Кто виноват? - страница 15
в будущем» на флаге. Утомленные падают на дороге, другие с свежими силами принимаются за веревки, а дороги, как вы сами сказали, остается столько же, как при начале, потому что прогресс бесконечен».
Так Герцен доводит атеистический гуманизм до логического конца и обнаруживает там противоречия неразрешимые, приводящие в отчаяние. «Я уже не жду ничего, ничто, после всего виденного и испытанного мною, не удивит и не обрадует глубоко. <…> Почти все стало мне безразлично, и я равно не желаю ни завтра умереть, ни очень долго жить». Мыслитель, провозгласивший человека мерою всех вещей, теперь понял всю шаткость этой «меры». Герцен дошел до пограничного рубежа атеизма и позитивизма, вплотную подошел к религиозному мироощущению, но шага вперед не сделал.

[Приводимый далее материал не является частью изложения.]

-- ==== Sys2Proof/Machine/Trap.lean ====
section
/-! DEFINITION. Traps and faults: fetching words, stopping and parking lanes, the fault ring, taking a
trap and returning from it, and what a lane meets at the end of a block (R27 to R30, R74, R83, R86,
R361 to R374, R381). -/

namespace Sys2Proof.Machine

/-- Why a lane cannot perform an instruction. -/
inductive Bad
  | trap (cause : Cause) (detail : W64)
  | miss (m : Miss)
  deriving DecidableEq, Repr

/-- Who makes a thread's accesses. -/
def whoOf (t : Thread) : Who :=
  { ctx := t.ctx, cluster := t.cluster, die := t.die, phys := t.engine == .harbour, launch := t.launch }

/-- A word is header-shaped (R29). -/
def headerShaped (w : W64) : Bool := field w 63 58 == 63

/-- The word at an address, fetched as a read that needs X (R370). A fetch from the Lagoon window that
fails R172 traps BADADDR (log entry 13). -/
def fetch (s : State) (t : Thread) (pc : Addr) : Except Bad W64 :=
  if inLagoon pc.toNat && !lagoonOk s t.ctx pc.toNat then .error (.trap .badAddr (pc.setWidth 64))
  else
    match translate s (whoOf t) .fetch pc.toNat with
    | .error m => .error (.miss m)
    | .ok p => if p.space == .mmio then .error (.trap .memType (pc.setWidth 64)) else .ok (dword s p.key)

/-! ### Stopping and parking -/

/-- Lanes of one instruction struck by one trap, or by faults in one page. -/
structure Blow where
  pc   : Addr
  mask : Nat
  bad  : Bad
  deriving DecidableEq, Repr

/-- The causes in rank order (R361). -/
def causesByRank : List Cause :=
  [.undef, .priv, .regRange, .badTarget, .align, .badAddr, .frame, .xFault, .memType, .poison, .fpe,
   .qUnder, .pairLess, .badRow, .mapConf, .trap]

/-- Lanes of one instruction that trap with the same cause, with the detail of the lowest (R363). -/
def trapBlow (pc : Addr) (vs : List (Nat × Bad)) (c : Cause) : List Blow :=
  let mine := vs.filter fun v => match v.2 with | .trap x _ => x == c | .miss _ => false
  match mine with
  | [] => []
  | v :: _ => [{ pc, mask := setOf (mine.map Prod.fst), bad := v.2 }]

/-- The pages in which lanes fault. -/
def missPages : List (Nat × Bad) → List (Nat × Bool × Bool)
  | [] => []
  | (_, .miss m) :: vs => (m.va / 65536, m.stage2, m.region) :: (missPages vs).filter (· != (m.va / 65536, m.stage2, m.region))
  | _ :: vs => missPages vs

/-- Lanes of one instruction that fault in one page; the entry's VA is the lowest lane's. -/
def missBlow (pc : Addr) (vs : List (Nat × Bad)) (page : Nat × Bool × Bool) : List Blow :=
  let mine := vs.filter fun v => match v.2 with
    | .trap _ _ => false
    | .miss m => (m.va / 65536, m.stage2, m.region) == page
  match mine with
  | [] => []
  | v :: _ => [{ pc, mask := setOf (mine.map Prod.fst), bad := v.2 }]

/-- The blows that the lanes of one instruction take, traps in rank order. The verdicts are in
ascending lane order. -/
def blowsOf (pc : Addr) (vs : List (Nat × Bad)) : List Blow :=
  causesByRank.flatMap (trapBlow pc vs) ++ (missPages vs).flatMap (missBlow pc vs)

/-- The AGENT, CORE and SLOT fields of a record or ring entry (R362, R373). -/
def agentOf (t : Thread) : Nat × Nat × Nat :=
  match t.engine with
  | .core => (0, t.core, t.slot)
  | .access => (1, t.core, t.slot)
  | .scc | .harbour => (2, 0x3FF, t.slot)

/-- The thread runs a `REP` sequence whose next execution stands at this address. -/
def inSequence (t : Thread) (pc : Addr) : Bool :=
  match t.seq with
  | some q => q.pc == pc && !q.paused
  | none => false

/-- A second-stage fault goes to the host, once the pair of its die is neither restarting nor in a handover, or to the pair
(R371, R401, R405, R424, R431). -/
def askService (s : State) (id ctx die : Nat) (m : Miss) : List Micro :=
  let c := s.ctx ctx
  if !hostAssisted s c.atoll 0 then [pend die 0 1]
  else if (s.die die).restart || (s.die die).handover then []
  else [ask 0x80 id [BitVec.ofNat 64 (c.fn + ctx * 256), BitVec.ofNat 64 m.gpa, BitVec.ofNat 64 m.access]]

/-- What a die's pair had to leave is asked of the host now, or is the pair's (R424, R431). -/
def askDeferred (die : Nat) (s : State) : List Micro :=
  s.fl.faults.flatMap fun f =>
    if f.2.live && f.2.die == die && f.2.miss.stage2 && !f.2.miss.home
        && !(s.sys.asks.any fun a => a.code == 0x80 && a.what == f.1) then askService s f.1 f.2.ctx die f.2.miss
    else []

/-- Takes one blow as the flight entry `id`; `prev` is the record of the same instruction that is
delivered before, `nth` counts the trap records before it and `nf` the ring entries of its die (R408). -/
def takeBlow (s : State) (k : Nat) (id nth nf : Nat) (prev : Option Nat) (b : Blow) : List Micro :=
  let t := s.thread k
  let (agent, core, slot) := agentOf t
  match b.bad with
  | .trap cause detail =>
    [.trap id fun _ =>
      { live := true, cause, thr := k, ctx := t.ctx, cluster := t.cluster, agent
        inrep := inSequence t b.pc, core, slot, seq := ((s.cluster t.cluster).seq + nth) % 2 ^ 32
        lanes := b.mask, pc := b.pc, detail, after := prev },
     .cluster t.cluster fun c => { c with seq := (c.seq + 1) % 2 ^ 32 },
     .thread k fun t => t.updLanes b.mask fun l => { l with state := .stopped (.record id), hold := .none }]
  | .miss m =>
    let n := m.of_.getD t.ctx
    let mine : FaultRec :=
      { live := true, who := .lanes k b.mask, ctx := n, die := t.die, miss := m
        agent := if m.region then 4 else agent, core := if m.region then 0x3FF else core, slot
        pc := if m.region then 0 else b.pc, seq := ((s.die t.die).faultSeq + nf) % 2 ^ 32 }
    let route :=
      if m.home then []
      else if m.stage2 then
        askService s id n t.die m
      else
        [.ctx n fun c => { c with frwait := c.frwait ++ [id] },
         .die t.die fun d => { d with faultSeq := (d.faultSeq + 1) % 2 ^ 32 }]
    let walk := if (tlbFind s (whoOf t) m.va).isNone && !t.engine == .harbour then count s t.ctx 0x0E 1 t.launch else []
    [.fault id fun _ => mine,
     .thread k fun t => t.updLanes b.mask fun l => { l with state := .parked id, hold := .none }] ++ route ++ walk

/-- Takes blows one after another. `prev` is the last record before with its PC: a record of another instruction does
not await it (R363). -/
def takeBlows (s : State) (k : Nat) : Nat → Nat → Nat → Option (Nat × Addr) → List Blow → List Micro
  | _, _, _, _, [] => []
  | id, nth, nf, prev, b :: bs =>
    let before := prev.bind fun p => if p.2 = b.pc then some p.1 else none
    takeBlow s k id nth nf before b
      ++ match b.bad with
        | .trap _ _ => takeBlows s k (id + 1) (nth + 1) nf (some (id, b.pc)) bs
        | .miss m => takeBlows s k (id + 1) nth (if m.home || m.stage2 then nf else nf + 1) prev bs

/-- Strikes lanes of an issuing group with the verdicts they met. In a `REP` sequence every other
lane of the group stops with them, and REPCNT takes the executions that remain (R86). -/
def strike (s : State) (k : Nat) (pc : Addr) (group : Nat) (vs : List (Nat × Bad)) : List Micro :=
  if vs.isEmpty then []
  else
    let t := s.thread k
    let bs := blowsOf pc vs
    let struck := setOf (vs.map Prod.fst)
    let rest := if inSequence t pc then
        [Micro.thread k fun t =>
          let t := t.updLanes (without group struck) fun l => { l with state := .stopped .sequence, hold := .none }
          match t.seq with
          | some q => { t with seq := some { q with paused := true }, repcnt := q.count - q.next }
          | none => t]
      else []
    .bump bs.length :: takeBlows s k s.fl.next 0 0 none bs ++ rest

/-- Strikes every lane of a group with one cause. -/
def trapGroup (s : State) (iss : Issue) (c : Cause) (detail : W64 := 0) : List Micro :=
  strike s iss.thr iss.pc iss.lanes ((lanesOf iss.lanes).map fun l => (l, .trap c detail))

/-! ### The fault ring (R372, R373) -/

/-- The four words of a fault-ring entry (R373). -/
def FaultRec.words (f : FaultRec) : List Nat :=
  let lanes := match f.who with
    | .lanes _ m => if f.agent = 4 then 0 else if f.agent = 0 then m else 1
    | _ => 0
  [f.miss.access % 16 + f.miss.reason % 16 * 2 ^ 4 + f.agent * 2 ^ 8 + f.miss.level % 8 * 2 ^ 11
     + f.ctx % 64 * 2 ^ 16 + f.core * 2 ^ 22 + f.seq * 2 ^ 32,
   f.miss.va, f.pc.toNat + f.slot % 32 * 2 ^ 56, lanes]

/-- A number from 64-bit words, the first the least significant. -/
def packWords : List Nat → Nat
  | [] => 0
  | w :: ws => w % 2 ^ 64 + 2 ^ 64 * packWords ws

/-- Writes the ring entries of the faults that wait, while places are free, and signals each (R359,
R372). A ring that does not translate keeps them waiting. -/
def ringEntries (s : State) (n : Nat) : Nat → List Nat → List Micro
  | _, [] => []
  | j, id :: ids =>
    let c := s.ctx n
    let index := (c.frpi + j) % 2 ^ 32
    if (index + 2 ^ 32 - c.frci) % 2 ^ 32 < 2 ^ c.fsize then
      let who : Who := { ctx := n, cluster := c.home, die := dieOfCluster c.home }
      let va := c.fring + 32 * (index % 2 ^ c.fsize)
      match translate s who .write va with
      | .error _ => []
      | .ok p =>
        let f := s.fault id
        storeAt s p.space n p.key 32 (allBits 32) (packWords f.words)
          ++ [.fault id fun f => { f with index := some index },
              .ctx n fun c =>
                let c := { c with frpi := (c.frpi + 1) % 2 ^ 32, frwait := c.frwait.filter (· != id) }
                c.post 2 f.die (BitVec.ofNat 64 index)]
          ++ (if j = 0 then signal s n 1 else [])
          ++ ringEntries s n (j + 1) ids
    else []

/-- Serves the fault ring of a context. -/
def serveRing (n : Nat) : Phase := fun s => ringEntries s n 0 (s.ctx n).frwait

/-! ### Block framing -/

/-- The lanes that stand before a word that must still be judged, by address. -/
def pendingHeads (t : Thread) : List Nat :=
  distinct ((members t.width (t.laneSet fun l => l.need != .none && l.state == .running)).map
    fun l => (t.lane l).pc.toNat)

/-- What the lanes at one such address meet (R30, R341): a header opens its block, a fetch fault parks
them, anything else traps UNDEF, or BADTARGET at a start. -/
def meetHead (s : State) (k : Nat) (pc : Addr) : List Micro ⊕ List (Nat × Bad) :=
  let t := s.thread k
  let mask := t.laneSet fun l => l.need != .none && l.state == .running && l.pc == pc
  let all := fun (b : Bad) => (members t.width mask).map fun l => (l, b)
  match fetch s t pc with
  | .error b => .inr (all b)
  | .ok w =>
    if headerShaped w && field w 57 48 != 0 && pc.toNat % 8 == 0 then
      .inl (touch s (whoOf t) pc.toNat false ++ [.thread k fun t => t.updLanes mask fun l =>
        { l with header := pc, word := w, pc := pc + 8, need := .none }])
    else if headerShaped w && pc.toNat % 8 == 0 then .inr (all (.trap .undef 0))
    else .inr ((members t.width mask).map fun l =>
      (l, if (t.lane l).need == .start then .trap .badTarget (pc.setWidth 64) else .trap .undef 0))

/-- Opens the blocks that lanes of a thread have reached (R30 rule 5). -/
def openBlocks (k : Nat) : Phase := fun s =>
  (pendingHeads (s.thread k)).flatMap fun a =>
    match meetHead s k (BitVec.ofNat 56 a) with
    | .inl us => us
    | .inr _ => []

/-- Strikes the lanes that met no header. -/
def strikeHeads (k : Nat) : Phase := fun s =>
  let t := s.thread k
  let blows := (pendingHeads t).flatMap fun a =>
    match meetHead s k (BitVec.ofNat 56 a) with
    | .inl _ => []
    | .inr vs => blowsOf (BitVec.ofNat 56 a) vs
  if blows.isEmpty then [] else .bump blows.length :: takeBlows s k s.fl.next 0 0 none blows

/-- A trap in handler code is not delivered: the context is reset, with the handler's record in a
HANDLERFAULT notice (R365). -/
def handlerFault (s : State) (k : Nat) : List Phase :=
  let t := s.thread k
  match t.level, (t.lane 0).state with
  | .handler, .stopped (.record id) => forceReset t.ctx (some (3, (s.trap id).words))
  | _, _ => []
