/-- The port on which a pop underruns: its access thread has ended and it holds too few entries
(R279). -/
def underrun (s : State) (t : Thread) (fields : List Nat) : Option Nat :=
  if (s.thread (accessKey t.core t.slot)).ended then
    (List.range 4).find? fun p => decide ((t.queue p).length < popsOf (hasPorts s t) fields p)
  else none

/-- Sources and destinations are free of pending writes. -/
def operandsFree (s : State) (iss : Issue) (sh : Shape) : Bool :=
  let ds := pendingDsts s iss
  ((sh.vsrc ++ (if sh.tensor then [] else sh.vmore) ++ sh.vdst).all fun r => !awaitsV ds r)
    && ((sh.ssrc ++ sh.sdst).all fun r => !awaitsS ds r)

/-- An instruction may issue: its results awaited are there, no write to its registers is pending, its counter is
below the limit, its pops are filled. -/
def isReady (s : State) (iss : Issue) (sh : Shape) : Bool :=
  let t := s.thread iss.thr
  resultsThere s iss sh
    && (t.episode.isSome || (operandsFree s iss sh && !counterFull t sh.cls && popsFilled s t sh.vsrc))

/-! ### Moving on -/

/-- The lanes that completed the instruction move on; within a sequence they stay for its next
execution (R85). -/
def Thread.moveOn (pc : Addr) (mask bytes : Nat) (t : Thread) : Thread :=
  match t.seq with
  | some q =>
    if q.pc = pc ∧ !q.paused then
      if q.next + 1 < q.count then
        { (t.updLanes mask fun l => { l with hold := .none, rewritten := false }) with
          seq := some { q with next := q.next + 1 } }
      else { t.updLanes mask (Lane.advance bytes) with seq := none, repcnt := 0 }
    else t.updLanes mask (Lane.advance bytes)
  | none => t.updLanes mask (Lane.advance bytes)

/-- The whole group moves on. -/
def moveOn (iss : Issue) (bytes : Nat := 8) : Micro :=
  .thread iss.thr fun t => t.moveOn iss.pc iss.lanes bytes

/-- Lanes of the group move on. -/
def moveLanes (iss : Issue) (mask : Nat) : Micro :=
  if mask = 0 then .fresh 0 else .thread iss.thr fun t => t.moveOn iss.pc mask 8

/-! ### Effects that many instructions share -/

/-- Removes popped entries from the ports (R38, R278); an execution that no lane performs pops nothing
(R86). -/
def pops (s : State) (iss : Issue) (sh : Shape) : List Micro :=
  let t := s.thread iss.thr
  let ports := hasPorts s t
  let again := match t.seq with | some q => q.paused && q.pc == iss.pc | none => false
  if t.episode.isSome || again || sh.vsrc.all fun r => (portOf ports r).isNone then []
  else [.thread iss.thr fun t =>
    { t with queues := (List.range 4).map fun p => (t.queue p).drop (popsOf ports sh.vsrc p) }]

/-- Free values that the reads of an instruction may have used are used up. -/
def spend (s : State) (iss : Issue) : List Micro :=
  if (s.thread iss.thr).reefUse.isEmpty then [] else [.fresh (2 ^ 18)]

/-- Raises the class counter by one (R84). -/
def Thread.bumpCounter (cls : Cls) (t : Thread) : Thread :=
  match cls with
  | .l => { t with cntL := t.cntL + 1 }
  | .s => { t with cntS := t.cntS + 1 }
  | .c => { t with cntC := t.cntC + 1 }
  | .t => { t with cntT := t.cntT + 1 }
  | .q | .none => t

/-- Lowers the class counter by one (R84). -/
def Thread.dropCounter (cls : Cls) (t : Thread) : Thread :=
  match cls with
  | .l => { t with cntL := t.cntL - 1 }
  | .s => { t with cntS := t.cntS - 1 }
  | .c => { t with cntC := t.cntC - 1 }
  | .t => { t with cntT := t.cntT - 1 }
  | .q | .none => t

/-- Writes lanes of a vector register. A register in use by a Reef operation takes free values (R301). The
write stays pending for the Reef array until an `RFENCE` (R300). -/
def writeVec (s : State) (iss : Issue) (d : Nat) (vals : List (Nat × W32)) : List Micro :=
  let t := s.thread iss.thr
  let vals := if t.inUse d then vals.map fun e => (e.1, (Config.freeValue (s.fresh + 2 ^ 16 + 64 * d + e.1)).setWidth 32) else vals
  [.thread iss.thr fun t =>
    { (t.updRegs (fun r => r.setLanes d vals)).heal (vals.map fun e => 64 * d + e.1) with
      vpend := if vals.isEmpty then t.vpend else insertOnce d t.vpend }]

/-- Registers take free values in every lane. -/
def loseRegs (base : Nat) (regs : List Nat) (t : Thread) : Thread :=
  t.updRegs fun r => regs.foldl (fun r d =>
    r.setLanes d ((List.range 64).map fun l => (l, (Config.freeValue (base + 64 * d + l)).setWidth 32))) r

/-- What writing registers does to the Reef operations whose registers they are (R301): a source makes every
accumulator undefined, an accumulator only itself. -/
def touchReef (s : State) (k : Nat) (regs : List Nat) : List Micro :=
  (s.thread k).reefUse.flatMap fun u =>
    let running := (s.op u.op).live && (s.op u.op).reef.isSome
    let hit := regs.filter u.acc.contains
    if regs.any u.src.contains then
      if running then [.op u.op fun o => { o with reef := o.reef.map fun (r : ReefOp) => { r with clash := true } }]
      else [.thread k (loseRegs (s.fresh + 2 ^ 17) u.acc)]
    else if running && !hit.isEmpty then
      [.op u.op fun o => { o with reef := o.reef.map fun (r : ReefOp) => { r with spoilt := hit ++ r.spoilt } }]
    else []

/-- What an instruction other than a tensor operation does to Reef operations. -/
def touchedReef (s : State) (iss : Issue) (sh : Shape) : List Micro :=
  if sh.tensor || sh.vdst.isEmpty || active s iss sh.g == 0 then [] else touchReef s iss.thr sh.vdst

/-- A source field's value in a lane is marked poisoned, or its register is lost to an uncorrectable
error (R279, R379). -/
def poisonedField (s : State) (iss : Issue) (sh : Shape) (i l : Nat) : Bool :=
  let t := s.thread iss.thr
  match popEntry t (hasPorts s t) sh.vsrc i with
  | some e => has e.poison l
  | none => t.lostAt (sh.vsrc.getD i 0) l

/-- A lane's operands include such a value. -/
def poisonedLane (s : State) (iss : Issue) (sh : Shape) (l : Nat) : Bool :=
  ((List.range sh.vsrc.length).any fun i => poisonedField s iss sh i l)
    || sh.vmore.any fun r => (s.thread iss.thr).lostAt r l

/-- The poison verdicts of the active lanes. -/
def poisonVerdicts (s : State) (iss : Issue) (sh : Shape) : List (Nat × Bad) :=
  (activeLanes s iss sh).filterMap fun l => if poisonedLane s iss sh l then some (l, .trap .poison 0) else none

/-- Lanes of a group that are to perform an instruction when some are struck: none in a sequence
(R86), else the others. -/
def spared (s : State) (iss : Issue) (vs : List (Nat × Bad)) : Nat :=
  if vs.isEmpty then iss.lanes
  else if inSequence (s.thread iss.thr) iss.pc then 0
  else without iss.lanes (setOf (vs.map Prod.fst))

/-! ### Runahead episodes (R255 to R259) -/

/-- Vector registers at the exit: live groups restored for the lanes of the episode, their other
groups free values, other lanes as they are (R31, R259). -/
def restoredV (s : State) (t : Thread) (e : Episode) : Sparse W32 :=
  (List.range (64 * t.budget)).filterMap fun key =>
    let x : W32 :=
      if !has e.lanesIn (key % 64) then look 0 t.regs.v key
      else if has e.groups (key / 64 / 32) then look 0 e.shadow.v key
      else (Config.freeValue (s.fresh + key)).setWidth 32
    if x = 0 then none else some (key, x)

/-- The lanes at the exit: those of the episode stand again where they stopped. -/
def restoredLanes (t : Thread) (e : Episode) : Sparse Lane :=
  (members t.width e.lanesIn).foldl (fun m l =>
    let now : Lane := look {} m l
    let was : Lane := look {} e.shadow.lanes l
    put {} m l { was with starve := now.starve, excluded := now.excluded }) t.regs.lanes

/-- A field of one byte or less taken from a number that arrives bit by bit. -/
def bitsOf (bytes : Sparse Byte) (bit width : Nat) : Nat :=
  let first := bit / 8
  let n := (bit + width - 1) / 8 - first + 1
  let raw := (List.range n).foldl (fun a i => a + (look 0 bytes (first + i)).toNat * 256 ^ i) 0
  raw / 2 ^ (bit % 8) % 2 ^ width

/-- The value of one element from the bytes that have arrived (R187, R189, R109); `SYNCRD` with sel = 1
puts bits 127:96 of the word above its TARGET (R276). -/
def elemValue (o : Op) (e : Elem) : W64 :=
  let x := if o.sync = some 1 then bitsOf o.bytes e.bit 32 + bitsOf o.bytes (e.bit + 96) 32 * 2 ^ 32
    else bitsOf o.bytes e.bit e.width
  if e.sext then (BitVec.ofNat e.width x).signExtend 64 else BitVec.ofNat 64 x

/-- A destination belongs to a lane whose data was poisoned where it was performed: it is not written (R183). -/
def Op.spoils (o : Op) (d : Dst) : Bool :=
  match d with
  | .v _ l => o.struck.any fun x => x.1 == l
  | .s _ => !o.struck.isEmpty
  | .q _ _ _ => false

/-- Everything that an operation writes into registers. -/
def resultsOf (o : Op) : List (Dst × W64) :=
  (o.elems.map (fun e => (e.dst, elemValue o e)) ++ o.outs).filter fun r => !o.spoils r.1

/-! ### Poison that an access meets where it is performed (R183; log entry 17) -/

/-- The lanes of a thread that can trap for an access issued before: those that run, ascending. -/
def lateLanes (t : Thread) (o : Op) : List (Nat × Nat) :=
  (lanesOf (t.laneSet fun l => l.state == .running)).filterMap fun l => o.struck.find? fun x => x.1 == l

/-- The other lanes' destinations are lost: the instruction that reads one traps POISON (R379). -/
def lateLost (t : Thread) (o : Op) : List Nat :=
  let run := t.laneSet fun l => l.state == .running
  o.dsts.filterMap fun d =>
    if !o.spoils d then none
    else match d with
      | .v r l => if has run l then none else some (64 * r + l)
      | .s r => if (lateLanes t o).isEmpty && r != 0 then some (65536 + r) else none
      | .q _ _ _ => none

/-- The lanes whose data was poisoned trap POISON for the instruction that read it. -/
def strikeLate (k id : Nat) : Phase := fun s =>
  let o := s.op id
  let t := s.thread k
  if o.struck.isEmpty || !t.live then []
  else
    let here := lateLanes t o
    let vs := here.map fun x => (x.1, Bad.trap .poison (BitVec.ofNat 64 x.2))
    let lost := lateLost t o
    (match t.seq with
      | some q =>
        if !q.paused && (q.lanes &&& setOf (here.map Prod.fst)) != 0 then strike s k q.pc q.lanes vs else strike s k o.pc 0 vs
      | none => strike s k o.pc 0 vs)
      ++ (if lost.isEmpty then [] else [.thread k fun t => { t with lost := lost ++ t.lost }])

/-- Writes results into a thread's registers; a register in use takes free values (R301). -/
def Thread.land (t : Thread) (base : Nat) (rs : List (Dst × W64)) : Thread :=
  rs.foldl (fun t r =>
    match r.1 with
    | .v d l => (t.updRegs fun g =>
        g.setV d l ((if t.inUse d then Config.freeValue (base + 64 * d + l) else r.2).setWidth 32)).heal [64 * d + l]
    | .s d => (t.updRegs fun g => g.setS d r.2).heal [65536 + d]
    | .q _ _ _ => t) t

/-- Where the checkpoint buffer was struck, every lane that ran traps POISON at its stalled instruction (R379). -/
def restoredBlows (e : Episode) : List Blow :=
  let at_ := fun l => (look ({} : Lane) e.shadow.lanes l).pc
  let pcs := distinct ((lanesOf e.lanesIn).map fun l => (at_ l).toNat)
  pcs.flatMap fun a =>
    blowsOf (BitVec.ofNat 56 a) (((lanesOf e.lanesIn).filter fun l => (at_ l).toNat == a).map fun l => (l, .trap .poison 0))

/-- The blows for the poisoned data of loads held through an episode; each lane takes the first. -/
def heldBlows (t : Thread) : Nat → List Op → List Blow
  | _, [] => []
  | taken, o :: os =>
    let mine := (lateLanes t o).filter fun x => !has taken x.1
    blowsOf o.pc (mine.map fun x => (x.1, .trap .poison (BitVec.ofNat 64 x.2)))
      ++ heldBlows t (taken ||| setOf (mine.map Prod.fst)) os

На это указал ему другой русский европеец, Владимир Печерин, который, после долгих скитаний в поисках земного европейского рая, к 1850 году стал католическим монахом и, познакомившись с идеями «русского социализма» Герцена, написал ему следующее: «Что будет с нами, когда ваше образование одержит победу? Для вас наука – все, альфа и омега. Не та обширная наука, которая обнимает все способности человека, видимое и невидимое, наука – так, как ее понимал мир до сих пор, но наука ограниченная, узкая, наука материальная, которая разбирает и рассекает вещество и ничего не знает, кроме его. Химия, механика, технология, пар, электричество, великая наука пить и есть, поклонение личности… Если эта наука восторжествует, горе нам! <…> Как некогда христиан влекли на амфитеатры, чтобы отдать их на посмеяние толпы, жадной до зрелищ, так повлекут и нас, людей молчания и молитвы, на публичные торжища и там спросят: «Зачем вы бежите от нашего общества? Вы должны участвовать в нашей материальной жизни, в нашей торговле, в нашей удивительной индустрии. Идите витийствовать на площади, идите проповедовать политическую экономию, обслуживать падение и возвышение курса, идите работать на наши фабрики, направлять пар и электричество. Идите председательствовать на наших пирах, рай здесь на земле – будем есть и пить, ведь завтра мы умрем!» Вот что меня приводит в ужас, ибо где же найти убежище от тиранства материи, которая больше и больше овладевает всем?
Простите, если я сколько-нибудь преувеличил темные краски. Мне кажется, что я только довел до законных последствий основания, положенные вами.
Стоило ли покидать Россию из-за умственного каприза? Россия именно начала с науки, так, как вы ее понимаете, она продолжает наукой. Она в руках своих держит гигантский рычаг материальной мощи, она призывает все таланты на службу себе и на пир своего материального благосостояния, она сделается самая образованная страна в мире, провидение ей дало в удел материальный мир, она сделает рай из него для своих избранных, она понимает цивилизацию именно так, как вы ее понимаете. Материальная наука составляла всегда ее силу. Но мы, верующие в бессмертную душу и в будущий мир, какое нам дело в этой цивилизации настоящей минуты?»
Герцен ответил на это письмо упреком иного рода: «И чего же бояться? Неужели шума колес, подвозящих хлеб насущный толпе холодной и полуодетой? Не запрещают же у нас, для того, чтоб не беспокоить лирическую негу, молотить хлеб… Я полагаю, что несправедливо бояться улучшения жизни масс, потому что производство этого улучшения может обеспокоить слух лиц, не хотящих слышать ничего внешнего. Тут даже самоотвержения никто не просит, ни милости, ни жертвы. Если на торгу шумно, не торг перенести следует, а отойти от него».
Герцена спасла от отчаяния вера в свой народ, в крестьянскую общину, в социалистические инстинкты русского мужика, вера в русскую культуру, совершенно свободную, как ему казалось, от духа мещанства, заразившего европейское человечество. «Мне кажется, – писал Герцен в статье «Россия», – что в русской жизни есть нечто более высокое, чем община, и более сильное, чем власть: это «нечто» трудно выразить словами и еще труднее указать на него пальцем. Я говорю о той внутренней, не вполне сознающей себя силе, которая так чудодейственно поддерживала русский народ под игом монгольских орд и немецкой бюрократии, под восточным кнутом татарина и под западной розгой капрала; я говорю о той внутренней силе, при помощи которой русский крестьянин сохранил, несмотря на унизительную дисциплину рабства, открытое и красивое лицо и живой ум и который, на императорский приказ образоваться, ответил через сто лет громадным явлением Пушкина; я говорю, наконец, о той силе, о той вере в себя, которая волнует нашу грудь. Эта сила, независимо от всех внешних событий и вопреки им, сохранила русский народ и поддержала его несокрушимую веру в себя. Для какой цели?.. Это-то нам и покажет время».